After more than a decade of advocacy by community leaders and funding applications by the Minnesota Department of Veterans Affairs (MDVA), a vision has become reality. With three State Veterans Cemeteries already located in Duluth, Little Falls and Preston, and the Fort Snelling National Cemetery in the Twin Cities area, MDVA wanted to provide a burial option closer to home for those living in the southwest part of the state, notes MDVA Interim Commissioner Brad Lindsay.
Redwood County officials and Veterans advocates agreed and spent some 14 years working to make the new cemetery a reality.
One of those advocates was Robert (Bob) LeSage, himself a Vietnam War era Navy Veteran, whose brother Dick was the first interred at the new State Veterans Cemetery. Bob speaks highly of his brother and a family who followed a tradition of military service; their father was a World War II Veteran and prisoner of war with many medals, and another brother also served. “It was important to be a Veteran, to serve,” Bob explained. “It was just the thing to do.”

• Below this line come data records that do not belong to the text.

/-- CONFIG_DATA: the packet goes on along the broadcast tree, is staged where a posted load waits for it, and ends
the stream at its last chunk. It stays in its buffer until every port of the tree takes it (R402). -/
def configData (p pool : Nat) (d : Device) : Device :=
  match headPacket d p pool with
  | none => d
  | some k =>
    if k.typ != 0x30 || !k.bcast then d
    else
      let dims := BitVec.ofNat 10 k.arg
      let own := ownNode d
      let waits := d
      let d := popPacket p pool d
      if !inDims dims own || !inDims dims k.dest then countStale d
      else if !(bcastSends dims own k.dest).all (fun q => [4, 5].all (fun w => portTakes w (d.port q))) then waits
      else
        let d := (bcastSends dims own k.dest).foldl (fun d q => bcastOut dims own q p (pool % 2) false k d) d
        let old := d.set.bcasts.find? (fun b => b.source = k.dest && b.id = k.set && b.feeder.isNone)
        let d := match old with
          | some _ => d
          | none =>
            let b : Broadcast := { source := k.dest, id := k.set, dims := dims.toNat, outcome := none, ok := 0, failed := 0,
                                   unposted := 0, acked := [], feeder := none }
            { d with set := { d.set with bcasts := d.set.bcasts ++ [b] } }
        let r := stageChunk k d
        if bitsOf k.body 0 64 + (k.len - 16) < bitsOf k.body 64 64 then r.1
        else
          match r.1.set.bcasts.find? (fun b => b.source = k.dest && b.id = k.set && b.feeder.isNone) with
          | some b => updBroadcast b { b with outcome := some r.2 } r.1
          | none => r.1

def execConfigData (p : Fin 8) (pool : Fin 6) (s : State) : Host.Outcome State Fault Refusal :=
  .next (s.upd (configData p.val pool.val))

/-- CONFIG_ACK: the counts of a child's subtree. -/
def ackPacket (k : Packet) (d : Device) : Device :=
  match d.set.bcasts.find? (fun b => b.id = k.set && (bcastChildren d b).contains k.src && !b.acked.contains k.src) with
  | some b =>
    updBroadcast b { b with
      acked := b.acked ++ [k.src], ok := b.ok + bitsOf k.body 0 16, failed := b.failed + bitsOf k.body 16 16,
      unposted := b.unposted + bitsOf k.body 32 16 } d
  | none => countStale d

def execConfigAck (p : Fin 8) (pool : Fin 6) (s : State) : Host.Outcome State Fault Refusal :=
  .next (s.upd (takePacket 0x31 (fun _ _ => true) ackPacket p.val pool.val))

end Sys2Proof.Machine
end

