/-- Order 2 of Table 18.7: a command ends as CANCEL ends it, with no exception; a write of the active-slot record, once
begun, completes. -/
def endAsCancel (m : Nat) (d : Device) : Device :=
  if !(d.mb m).state.live then d
  else
    let d := match (d.mb m).job with | .committing k => d.updMgmt (writeSlotRecord k) | _ => d
    match (d.mb m).state, (d.mb m).job.runs with
    | .running, some h => endStopped m h d
    | .partial_, some h => endStopped m h d
    | _, _ =>
      let d := (cancelTarget m d).1
      match (d.mb m).job with
      | .aborting h => endFailed m 0 (unloadSection h d)
      | _ => if (d.mb m).state.live then endFailed m 0 d else d

/-- LOST naming this node, with cause node, goes to every other member; the device leaves its set (Order 3). -/
def sendOwnLoss (d : Device) : Device :=
  if d.set.state = 1 || d.set.state = 2 || d.set.state = 3 then
    let own := ownNode d
    leaveSet 0 ((d.set.nodes.filter (· != own)).foldl (fun d n => sendPacket (setPacket d 0x13 n own 0 0) d) d)
  else d

/-- The contents of both tiers and the residency table are lost; the engines' settings stay. -/
def loseTiers (d : Device) : Device :=
  { d with tiers := { d.tiers with near := [], far := [], table := [], frames := [], moves := [], promoQ := [], invals := [], freeing := [],
                                   demoting := [] } }

/-- What the cores, the supervisors and the sections hold is lost with VCORE and VSRAM. -/
def loseCores (d : Device) : Device := { d with units := [], cores := [], quads := [], sync := {}, sections := [] }

/-- A comparison in progress ends with the commands. -/
def idleTraining (d : Device) : Device := endCompare { d with training := { d.training with counts := [], roots := [] } }

/-! ### Power-on and boot (R468 to R472, R544 to R547) -/

/-- What Meridian keeps in its store and fuses. -/
def keptMgmt (g : Mgmt) : Mgmt :=
  { store := g.store, almanacNext := g.almanacNext, rollbackFloor := g.rollbackFloor, goldenFloor := g.goldenFloor,
    recert := g.recert, attestKey := g.attestKey, roots := g.roots, imageKeys := g.imageKeys, recordA := g.recordA, recordB := g.recordB,
    powerOns := satAdd g.powerOns 1, serial := g.serial, defects := g.defects, reduced := g.reduced }

/-- Table 13.1: the generation and width that PCIE_CFG straps. -/
def strappedLink (straps : BitVec 21) : Nat × Nat :=
  match bitsOf straps.toNat 12 2 with
  | 0 => (7, 16)
  | 1 => (7, 8)
  | 2 => (6, 16)
  | _ => (5, 16)

/-- Order 4 of Table 18.4: the link trains at the strapped generation and width, or is negotiated down (R411). -/
def trainLink (gen width : Nat) (h : HostSide) : HostSide :=
  let s := strappedLink h.straps
  let g := min gen s.1
  { h with linkSpeed := BitVec.ofNat 4 g, linkWidth := BitVec.ofNat 5 (min width s.2), linkFlit := decide (6 ≤ g) }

While his father did not talk much about his military service, “it made us proud,” Bob says, noting that he and his brothers’ service was “a great experience” for all of them.
Dick and Bob were not only brothers but best friends, and although they held a Celebration of Life in the summer of 2021, Bob said the family was willing to wait to inter Dick’s remains until the new cemetery was ready. Wanting to do “everything I could to make this viable,” Bob first sold 63 acres to Redwood County to use for the future cemetery, and then donated another 14 acres to the county as well. (Another local landowner, Dean Swigert, also sold 4.2 acres to Redwood County for the cemetery.)
Bob has closely watched the cemetery’s construction and says he is “proud to be a little part of it,” describing the grounds as “breathtaking.”
Dick LeSage was born on November 11, 1948 – Veterans Day – and passed at the age of 71 on August 7, 2020; he was interred exactly three years later on August 7, 2023.